= Work order =
Go through the data below and copy each line where the word "fminmax" occurs.

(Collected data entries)
= = = =

/-- The physical address of an address that has a translation. -/
def Issue.pa (is : Issue) (s : State) (va : Nat) : Nat :=
  match is.leaf s va with
  | some t => t.phys va
  | none => 0

/-- The first lane that fails a test of its address. -/
def badLane (els : List (Nat × Nat)) (p : Nat → Bool) : Option Nat := (els.find? (fun e => p e.2)).map (fun e => e.1)

/-- Checks 1 to 5 of R194 over every element, each before the next; refuses tells the physical addresses that check 5 refuses. -/
def globalFault (is : Issue) (s : State) (els : List (Nat × Nat)) (size : Nat) (acc : AccKind) (refuses : Nat → Bool) :
    Option Verdict :=
  match badLane els (fun a => a % size != 0) with
  | some l => some (.trap causeALIGN l)
  | none =>
    match badLane els (fun a => decide (2 ^ 57 ≤ a)) with
    | some l => some (.trap causePROT (l + 32))
    | none =>
      match badLane els (fun a => (is.leaf s a).isNone && is.g.failed.contains (granOf a)) with
      | some l => some (.trap causeXLATE (0xA0 + l))
      | none =>
        match els.find? (fun e => (is.leaf s e.2).isNone) with
        | some e => some (.walk e.2 acc)
        | none =>
          match badLane els (fun a => match is.leaf s a with | some t => !s.allowed is.ctx t a acc | none => true) with
          | some l => some (.trap causePROT (l + 64))
          | none => (badLane els (fun a => refuses (is.pa s a))).map (fun l => .trap causePROT (l + 96))

/-- Check 6: an address whose line parks at its home, or whose request waits on its way there or for a bank (R363, R366, R394). -/
def parking (is : Issue) (s : State) (pas : List Nat) : Option Verdict :=
  match pas.find? (fun pa => s.parksAt is.req pa) with
  | some pa => some (.park pa)
  | none => (pas.find? (fun pa => s.waitsFor is.req (dieOf is.core) pa)).map (fun pa => .stall (s.await pa is.req))

/-- A line of physical memory. -/
def lineNo (pa : Nat) : Nat := pa / 64

/-- A line that the Group's own cluster holds checked out, or whose check-in is on its way: it checks in before a .dv or .sy access
(R105). -/
def ownCheckedOut (is : Issue) (s : State) (pas : List Nat) : Option Nat :=
  (pas.map lineNo).find? (fun ln => match (s.cluster (clusterOf is.core)).get? ln with
    | some x => x.twin.isSome
    | none => false)

/-- Lines that the access waits for: parked ones, then ones that must check in first. -/
def lineWait (is : Issue) (s : State) (pas : List Nat) : Option Verdict :=
  match parking is s pas with
  | some v => some v
  | none => (ownCheckedOut is s pas).map (fun ln => .hold (s.checkIn (clusterOf is.core) ln))

/-- The translations that a word used (R352). -/
def usedPages (is : Issue) (s : State) (els : List (Nat × Nat)) : List (Nat × Nat) :=
  unionPages [] (els.filterMap (fun e => (is.leaf s e.2).map (fun t => (t.va, t.lg))))

/-- Distinct sectors of n bytes at each address (R90). -/
def sectorSet (pas : List Nat) (n : Nat) : List Nat := pas.foldl (fun acc pa => unionNat acc (sectorsOf pa n)) []

/-! ## The write buffer (R92) -/

/-- Bytes of a store laid over bytes read from pa. -/
def overlay (pa : Nat) (old : List Byte) (at_ : Nat) (new : List Byte) : List Byte :=
  (old.zip (upFrom pa old.length)).map (fun x =>
    if at_ ≤ x.2 ∧ x.2 < at_ + new.length then new.getD (x.2 - at_) x.1 else x.1)

/-- What the Group's own write buffer holds of n bytes at pa, over the bytes from memory (R92). Far REDs are not visible. -/
def throughBuffer (buf : List BufItem) (pa : Nat) (old : List Byte) : List Byte :=
  buf.foldl (fun b it =>
    match it with
    | .store _ _ a bytes => overlay pa b a bytes
    | .clStore a bytes => overlay pa b a bytes
    | .farRed _ _ _ _ _ => b
    | .clRed _ _ _ _ => b
    | .farAtom _ _ _ _ _ _ _ => b
    | .clAtom _ _ _ _ _ _ => b) old

/-- A cluster's copy of a line, fetched as a read copy when it has none (R104). -/
def State.fetchLine (s : State) (cl ln : Nat) : State :=
  match (s.cluster cl).get? ln with
  | some _ => s
  | none =>
    s.setCluster cl ((s.cluster cl).set ln
      { bytes := s.readPhys (ln * 64) 64, twin := none, since := s.clk, sent := false, drop := false, bad := s.poisonOf ln })

/-- Bytes of a cluster's copy. -/
def State.clusterBytes (s : State) (cl pa n : Nat) : List Byte :=
  match (s.cluster cl).get? (lineNo pa) with
  | some x => (x.bytes.drop (pa % 64)).take n
  | none => s.readPhys pa n

/-- The oldest line that any cluster holds checked out at a slice that has no place for one twin more beside those of the lines new
(R104). -/
def State.twinToEvict (s : State) (ln : Nat) (new : List Nat) : Option (Nat × Nat) :=
  let q := sliceOf s.regions (ln * 64)
  let held := s.clusters.foldl (fun acc c => acc ++ (c.2.filter (fun e => e.2.twin.isSome && sliceOf s.regions (e.1 * 64) == q)).map
    (fun e => (c.1, e.1, e.2.since))) []
  if held.length + (new.filter (fun l => sliceOf s.regions (l * 64) == q)).length < 4096 then none
  else
    let first := held.foldl (fun m e => min m e.2.2) s.clk
    (held.find? (fun e => e.2.2 == first)).map (fun e => (e.1, e.2.1))

/-- The check-out of a line: the copy becomes writable, and the home keeps a twin (R104). -/
def State.checkOut (s : State) (cl ln : Nat) : State :=
  let s1 := s.fetchLine cl ln
  match (s1.cluster cl).get? ln with
  | some x =>
    if x.twin.isSome then s1
    else
      let now := s1.readPhys (ln * 64) 64
      s1.setCluster cl ((s1.cluster cl).set ln { bytes := now, twin := some now, since := s1.clk, sent := false, drop := false, bad := s1.poisonOf ln })
  | none => s1
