-- ==== Sys2Proof/Machine/CrossLane.lean ====
section
/-! DEFINITION. Majors 0x28 to 0x2D: SHFL, PUTL, VOTE, REDL, SCANL, LPART (R176 to R182). -/

namespace Sys2Proof.Machine

/-- The tile size of lpart (R75). -/
def Issue.tile (is : Issue) (s : State) : Nat := 2 ^ s.poolNum is.core (is.rb + offLpart) 4

/-- The first lane of a lane's tile (R176). -/
def baseLane (tsz l : Nat) : Nat := l - l % tsz

/-- The source lane of SHFL (R177). -/
def shflSrc (m : ShflMode) (tsz l n : Nat) : Nat :=
  match m with
  | .idx => baseLane tsz l + n % tsz
  | .up => if n ≤ l - baseLane tsz l then l - n else l
  | .down => if l + n < baseLane tsz l + tsz then l + n else l
  | .xor => baseLane tsz l + ((l % tsz) ^^^ n) % tsz

/-- SHFL (R177). -/
def execShfl (c : ShflMode) (t : Bool) (d a b : Nat) (s : State) : Out :=
  issueWord { descTwo false t d a b with mirror := false } (fun is s =>
    let tsz := is.tile s
    .go (is.vResult false d (fun l => is.srcA s false false t a (shflSrc c tsz l (is.srcB s false b l))))) s

/-- The source lanes of each destination lane of PUTL, in ascending order (R178). -/
def putlSources (tsz : Nat) (active : List Nat) (n : Nat → Nat) (dst : Nat) : List Nat :=
  active.filter (fun l => baseLane tsz l + n l % tsz == dst)

/-- PUTL (R178): c selects fn 1, whose multiple-write mask goes to m(f4). -/
def execPutl (c t : Bool) (d a b : Nat) (s : State) : Out :=
  issueWord { descTwo false t d a b with mirror := false, f4m := c, f4dst := c } (fun is s =>
    let tsz := is.tile s
    let srcs := putlSources tsz is.active (fun l => is.srcB s false b l)
    let writes := lanes32.foldl (fun acc l =>
      match (srcs l).getLast? with
      | some x => acc ++ [(is.core, vAddr is.rb d l, toBytes 4 (is.srcA s false false t a x))]
      | none => if is.x.zero then acc ++ [(is.core, vAddr is.rb d l, toBytes 4 0)] else acc) []
    let many := maskOf (lanes32.filter (fun l => decide (2 ≤ (srcs l).length)))
    .go { pool := writes, raw := if c then [(mAddr is.rb is.x.f4, toBytes 4 many)] else [] }) s

/-- The active lanes of a lane's tile. -/
def Issue.tileActive (is : Issue) (tsz l : Nat) : List Nat := is.active.filter (fun k => baseLane tsz k == baseLane tsz l)

/-- The result of VOTE any, all and eq on the active bits of a tile (R179). -/
def voteHolds (m : VoteMode) (bits : List Bool) : Bool :=
  match m with
  | .any => bits.any id
  | .all => bits.all id
  | .bal => bits.any id
  | .eq => bits.all id || bits.all not

/-- VOTE (R179). -/
def execVote (c : VoteMode) (d a : Nat) (s : State) : Out :=
  issueWord { vd := if c == .bal then opS d false else opM d, va := opM a, mdst := if c == .bal then none else some d }
    (fun is s =>
      let x := is.mRd s a
      if c == .bal then .go (if is.active.isEmpty then {} else is.sResult d (x &&& maskOf is.active))
      else
        let tsz := is.tile s
        .go (is.mResult s d (fun l => voteHolds c ((is.tileActive tsz l).map (bitAt x))))) s

/-- One node of REDL and SCANL (R62, R180). -/
def redCombine (o : RedOp) (rm : Rm) (x y : Nat) : FRes :=
  match o with
  | .add => { bits := (x + y) % 2 ^ 32 }
  | .minS => { bits := if signedOf 32 y < signedOf 32 x then y else x }
  | .minN => { bits := min x y }
  | .maxS => { bits := if signedOf 32 x < signedOf 32 y then y else x }
  | .maxN => { bits := max x y }
  | .and => { bits := x &&& y }
  | .or => { bits := x ||| y }
  | .fadd => addIn fmtF32 rm false x y
  | .fmin => fminmax fmtF32 false x y
  | .fmax => fminmax fmtF32 true x y

/-- Two nodes, either of which may be absent (R62). -/
def redNode (o : RedOp) (rm : Rm) (x y : Option FRes) : Option FRes :=
  match x, y with
  | some a, some b =>
    let r := redCombine o rm a.bits b.bits
    some { bits := r.bits, conds := condsOr (condsOr a.conds b.conds) r.conds }
  | some a, none => some a
  | none, y => y

/-- Pairs of neighbours. -/
def redPairs (o : RedOp) (rm : Rm) : List (Option FRes) → List (Option FRes)
  | x :: y :: r => redNode o rm x y :: redPairs o rm r
  | [x] => [x]
  | [] => []

/-- The pairwise tree, as many levels as the fuel (R62). -/
def redTree (o : RedOp) (rm : Rm) : Nat → List (Option FRes) → List (Option FRes)
  | 0, xs => xs
  | n + 1, xs => redTree o rm n (redPairs o rm xs)

/-- The result of a tile from its leaves (R62). -/
def redTile (o : RedOp) (rm : Rm) (leaves : List (Option FRes)) : Option FRes := (redTree o rm 5 leaves).head?.getD none

/-- Floats take rm (R124). -/
def redIsFloat (o : RedOp) : Bool := match o with | .fadd => true | .fmin => true | .fmax => true | _ => false

/-- The tiles' first lanes. -/
def tileBases (tsz : Nat) : List Nat := lanes32.filter (fun l => l % tsz == 0)

/-- REDL's tile results on the values f of the active lanes (R180). -/
def redlTile (o : RedOp) (rm : Rm) (tsz base : Nat) (active : List Nat) (f : Nat → Nat) : Option FRes :=
  redTile o rm ((upFrom base tsz).map (fun l => if active.contains l then some { bits := f l } else none))

/-- Lanes and conditions of REDL for FPE: the lowest active lane of each tile (R180). -/
def redlConds (o : RedOp) (rm : Rm) (tsz : Nat) (active : List Nat) (f : Nat → Nat) : List (Nat × Nat) :=
  (tileBases tsz).foldl (fun acc b =>
    match redlTile o rm tsz b active f, active.find? (fun l => baseLane tsz l == b) with
    | some r, some l => acc ++ [(l, condsBits r.conds)]
    | _, _ => acc) []

/-- REDL's value in a lane. -/
def redlValue (o : RedOp) (rm : Rm) (tsz : Nat) (active : List Nat) (f : Nat → Nat) (l : Nat) : Nat :=
  ((redlTile o rm tsz (baseLane tsz l) active f).map (fun r => r.bits)).getD 0

/-- REDL (R180). -/
def execRedl (c : RedOp) (t : Bool) (d a : Nat) (s : State) : Out :=
  issueWord { descOne false t d a false with rm := redIsFloat c, mirror := false } (fun is s =>
    let tsz := is.tile s
    let f := fun l => is.srcA s true false t a l
    match fpeVal is.l.fpen (redlConds c is.rm tsz is.active f) with
    | some v => .trap causeFPE v
    | none => .go (is.vResult false d (redlValue c is.rm tsz is.active f))) s

/-- One step of SCANL at distance k (R181). -/
def scanStep (o : RedOp) (rm : Rm) (tsz k : Nat) (x : List (Option FRes)) : List (Option FRes) :=
  lanes32.map (fun l =>
    let me := x.getD l none
    if k ≤ l % tsz then
      match x.getD (l - k) none, me with
      | some a, some b =>
        let r := redCombine o rm a.bits b.bits
        some { bits := r.bits, conds := condsOr b.conds r.conds }
      | some a, none => some { a with conds := {} }
      | none, b => b
    else me)

/-- SCANL's values (R181); a lane's conditions are those of the combines that formed its own values. -/
def scanAll (o : RedOp) (rm : Rm) (tsz : Nat) (active : List Nat) (f : Nat → Nat) : List (Option FRes) :=
  [1, 2, 4, 8, 16].foldl (fun x k => if k < tsz then scanStep o rm tsz k x else x)
    (lanes32.map (fun l => if active.contains l then some { bits := f l } else none))

/-- SCANL (R181). -/
def execScanl (c : RedOp) (t : Bool) (d a : Nat) (s : State) : Out :=
  issueWord { descOne false t d a false with rm := redIsFloat c, mirror := false } (fun is s =>
    let ys := scanAll c is.rm (is.tile s) is.active (fun l => is.srcA s true false t a l)
    let res := fun l => (ys.getD l none).getD { bits := 0 }
    match fpeVal is.l.fpen (lanes32.map (fun l => (l, condsBits (res l).conds))) with
    | some v => .trap causeFPE v
    | none => .go (is.vResult false d (fun l => (res l).bits))) s

/-- LPART (R182). -/
def execLpart (c : Nat) (s : State) : Out :=
  issueWord {} (fun is _ =>
    if c = 0 || c = 6 || c = 7 then .trap causeILL (illVal .code)
    else .go (if is.active.isEmpty then {} else { raw := [(is.rb + offLpart, toBytes 4 c)] })) s

end Sys2Proof.Machine
end

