-- ==== Sys2Proof/Machine/Sync.lean ====
section
/-! DEFINITION. Major 0x3C: fences (R110, R212), RWR and ARVW (R214 to R216), the Barrier instructions (R217 to R220). -/

namespace Sys2Proof.Machine

/-- A word that ends its Chunk and stands outside the vector class. -/
def descEnds : Desc := { vec := false, closes := true }

/-- FENCE: the Chunk ends, and the wait of R110 follows its commit. -/
def fenceWord (k : FenceKind) (s : State) : Out := issueWord descEnds (fun _ _ => .go { ends := some (.fence k) }) s

/-- FENCE.cl (R110, R212). -/
def execFenceCl (s : State) : Out := fenceWord .cl s

/-- FENCE.dv (R110, R212). -/
def execFenceDv (s : State) : Out := fenceWord .dv s

/-- FENCE.sy (R110, R212). -/
def execFenceSy (s : State) : Out := fenceWord .sy s

/-- FENCE.sv (R110, R111, R212). -/
def execFenceSv (s : State) : Out := fenceWord .sv s

/-- Whether the reserved fields of an RWR descriptor are zero (R214). -/
def rwrResOk (x : Nat) : Bool := field x 31 20 == 0 && field x 15 13 == 0 && field x 7 2 == 0

/-- RWR (R214): the landing follows the commit (R215). -/
def execRwr (d a m : Nat) (s : State) : Out :=
  issueWord { descEnds with vd := opV d false, va := opV a false, vb := opS m false } (fun is s =>
    let x := is.sRd s m
    let core := is.core / 4 * 4 + x % 4
    let slot := field x 12 8
    match s.group? core slot with
    | some g =>
      if rwrResOk x && (s.core core).kernel == (s.core is.core).kernel then
        .go { ends := some .run,
              acts := [.rwr core slot g.uid d (field x 19 16) (is.lanes.map (fun l => (l, is.vRd s a l)))] }
      else .trap causePROT x
    | none => .trap causePROT x) s

/-- ARVW (R216): the threshold is read at issue (R120). -/
def execArvw (l d a : Nat) (s : State) : Out :=
  issueWord { vec := false, vd := opS d false, look := some l } (fun is s =>
    let thr := is.sRd s d
    if counterReached (is.g.arrival.getD a 0) thr then .go {} else .wait (.arrival a thr)) s

/-! ## Barriers -/

/-- The Barrier that a word names: the immediate, or s(va); PROT above 47 (R135, R217). -/
def barOf (is : Issue) (s : State) (x : Bool) (a : Nat) (k : Nat → Verdict) : Verdict :=
  let b := if x then a else is.sRd s a
  if 47 < b then .trap causePROT (0x100 + b) else k b

/-- The form of a Barrier instruction. -/
def descBar (x : Bool) (a : Nat) : Desc := { descEnds with va := if x then [] else opS a false }

/-- A Barrier instruction whose event is made at commit (R217). -/
def barWord (dsc : Desc) (x : Bool) (a : Nat) (op : Issue → State → BarOp) (s : State) : Out :=
  issueWord dsc (fun is s => barOf is s x a (fun b =>
    .go { ends := some .run, acts := [.barrier (op is s) b is.first is.lanes] })) s

/-- BARI (R217): the count is read at issue. -/
def execBari (x : Bool) (d a : Nat) (s : State) : Out :=
  barWord { descBar x a with vd := opS d false } x a (fun is s => .init (is.sRd s d)) s

/-- BARA (R217). -/
def execBara (x : Bool) (a : Nat) (s : State) : Out := barWord (descBar x a) x a (fun _ _ => .arrive) s

/-- BARD (R217). -/
def execBard (x : Bool) (a : Nat) (s : State) : Out := barWord (descBar x a) x a (fun _ _ => .drop) s

/-- BARW (R217, R341): the lanes wait from the commit. -/
def execBarw (x : Bool) (a : Nat) (s : State) : Out :=
  issueWord (descBar x a) (fun is s => barOf is s x a (fun b =>
    .go { ends := some .run, acts := [.barrier .wait b is.first is.lanes], wait := .sent b })) s

/-- BART (R217, R336). -/
def execBart (x : Bool) (d a : Nat) (s : State) : Out :=
  barWord { descBar x a with vd := opM d, mdst := some d } x a (fun _ _ => .test d) s

/-- BARS (R217, R220): lanes park until every live lane has come. -/
def execBars (x : Bool) (a : Nat) (s : State) : Out :=
  issueWord (descBar x a) (fun is s => barOf is s x a (fun b =>
    let e : Eff := { stay := true, wait := .bars b }
    let live := s.liveMask is.core is.slot
    match barsMet live (moveLanes is e is.g.lanes) with
    | some (b, pc) => .go (barsEnds is.core is.slot live b pc e)
    | none => .go e)) s

/-- BARQ (R217, R219). -/
def execBarq (x : Bool) (d a : Nat) (s : State) : Out :=
  barWord { descBar x a with vd := opS d false } x a (fun _ _ => .query d) s

end Sys2Proof.Machine
end

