-- ==== Sys2Proof/Machine/Dispatch.lean ====
section
/-! DEFINITION. exec: one arm per constructor of Instr, each a direct call of the instruction's meaning. -/

namespace Sys2Proof.Machine
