-- ==== Sys2Proof/Certificates/Slice0/Obligations.lean ====
section
/-! DEFINITION. The statements about the model, one definition each. A statement about one code word speaks through Effects.lean: Issues
says that the word issues with its checks passed, WritesV, WritesM and WritesS say that it completes, what it writes, and that it
leaves everything else. -/

open Sys2Proof Sys2Proof.Machine

/-! ## Integer words -/

/-- R150, R151: sums, differences, products, extremes: the exact value narrowed to the width, clamped where sat says so.
R150, R151, R153, R155, R158: one-source words: negation, absolute value, complement, counts, reversal, copy.
R152: quotients truncate toward zero; a division by zero gives all ones, its remainder the dividend; the most negative number
divided by minus one wraps, or clamps under sat. -/
def Obligations.IntegerWords : Prop :=
  (∀ (w t : Bool) (d a b : Nat),
     let ds := { descTwo w t d a b with sat := true }
     let n := widthOf w
     let x (is : Issue) (s : State) (l : Nat) : Nat := is.srcA s false w t a l
     let y (is : Issue) (s : State) (l : Nat) : Nat := is.srcB s w b l
     let sx (is : Issue) (s : State) (l : Nat) : Int := signedOf n (x is s l)
     let sy (is : Issue) (s : State) (l : Nat) : Int := signedOf n (y is s l)
     WritesV (.iadd w t d a b) ds always w d (fun is s l => narrow is.x.sat n (sx is s l + sy is s l)) ∧
     WritesV (.iaddc w t d a b) ds always w d (fun is s l => if 2 ^ n ≤ x is s l + y is s l then 1 else 0) ∧
     WritesV (.isub w t d a b) ds always w d (fun is s l => narrow is.x.sat n (sx is s l - sy is s l)) ∧
     WritesV (.iminS w t d a b) ds always w d (fun is s l => if sy is s l < sx is s l then y is s l else x is s l) ∧
     WritesV (.iminN w t d a b) ds always w d (fun is s l => min (x is s l) (y is s l)) ∧
     WritesV (.imaxS w t d a b) ds always w d (fun is s l => if sx is s l < sy is s l then y is s l else x is s l) ∧
     WritesV (.imaxN w t d a b) ds always w d (fun is s l => max (x is s l) (y is s l)) ∧
     WritesV (.imul w t d a b) ds always w d (fun is s l => narrow is.x.sat n (sx is s l * sy is s l)) ∧
     WritesV (.imulhS w t d a b) ds always w d (fun is s l => wrapTo n (sx is s l * sy is s l / 2 ^ n)) ∧
     WritesV (.imulhN w t d a b) ds always w d (fun is s l => x is s l * y is s l / 2 ^ n) ∧
     WritesV (.imad w t d a b) { ds with f4v := true } always w d
       (fun is s l => narrow is.x.sat n (sx is s l * sy is s l + signedOf n (is.src4 s w d l)))) ∧
  (∀ (w t : Bool) (d a : Nat),
     let ds (sat imm : Bool) := { descOne w t d a imm with sat := sat }
     let n := widthOf w
     let x (is : Issue) (s : State) (l : Nat) : Nat := is.srcA s true w t a l
     WritesV (.ineg w t d a) (ds true true) always w d (fun is s l => narrow is.x.sat n (-(signedOf n (x is s l)))) ∧
     WritesV (.iabs w t d a) (ds true true) always w d (fun is s l => narrow is.x.sat n (signedOf n (x is s l)).natAbs) ∧
     WritesV (.inot w t d a) (ds false false) always w d (fun is s l => 2 ^ n - 1 - x is s l) ∧
     WritesV (.clz w t d a) (ds false false) always w d (fun is s l => leadingZeros n (x is s l)) ∧
     WritesV (.popc w t d a) (ds false false) always w d (fun is s l => popCount n (x is s l)) ∧
     WritesV (.brev w t d a) (ds false false) always w d (fun is s l => reverseBits n (x is s l)) ∧
     WritesV (.mov w t d a) (ds false true) always w d (fun is s l => x is s l)) ∧
  (∀ (w t : Bool) (d a b : Nat),
     let ds := { descTwo w t d a b with sat := true }
     let n := widthOf w
     let x (is : Issue) (s : State) (l : Nat) : Nat := is.srcA s false w t a l
     let y (is : Issue) (s : State) (l : Nat) : Nat := is.srcB s w b l
     WritesV (.idivS w t d a b) ds always w d (fun is s l =>
       if y is s l = 0 then 2 ^ n - 1 else narrow is.x.sat n (Int.tdiv (signedOf n (x is s l)) (signedOf n (y is s l)))) ∧
     WritesV (.idivN w t d a b) ds always w d (fun is s l => if y is s l = 0 then 2 ^ n - 1 else x is s l / y is s l) ∧
     WritesV (.iremS w t d a b) ds always w d (fun is s l =>
       if y is s l = 0 then x is s l else wrapTo n (Int.tmod (signedOf n (x is s l)) (signedOf n (y is s l)))) ∧
     WritesV (.iremN w t d a b) ds always w d (fun is s l => if y is s l = 0 then x is s l else x is s l % y is s l))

= = = =

= Output of the task =
  | .fmin => fminmax fmtF32 false x y
  | .fmax => fminmax fmtF32 true x y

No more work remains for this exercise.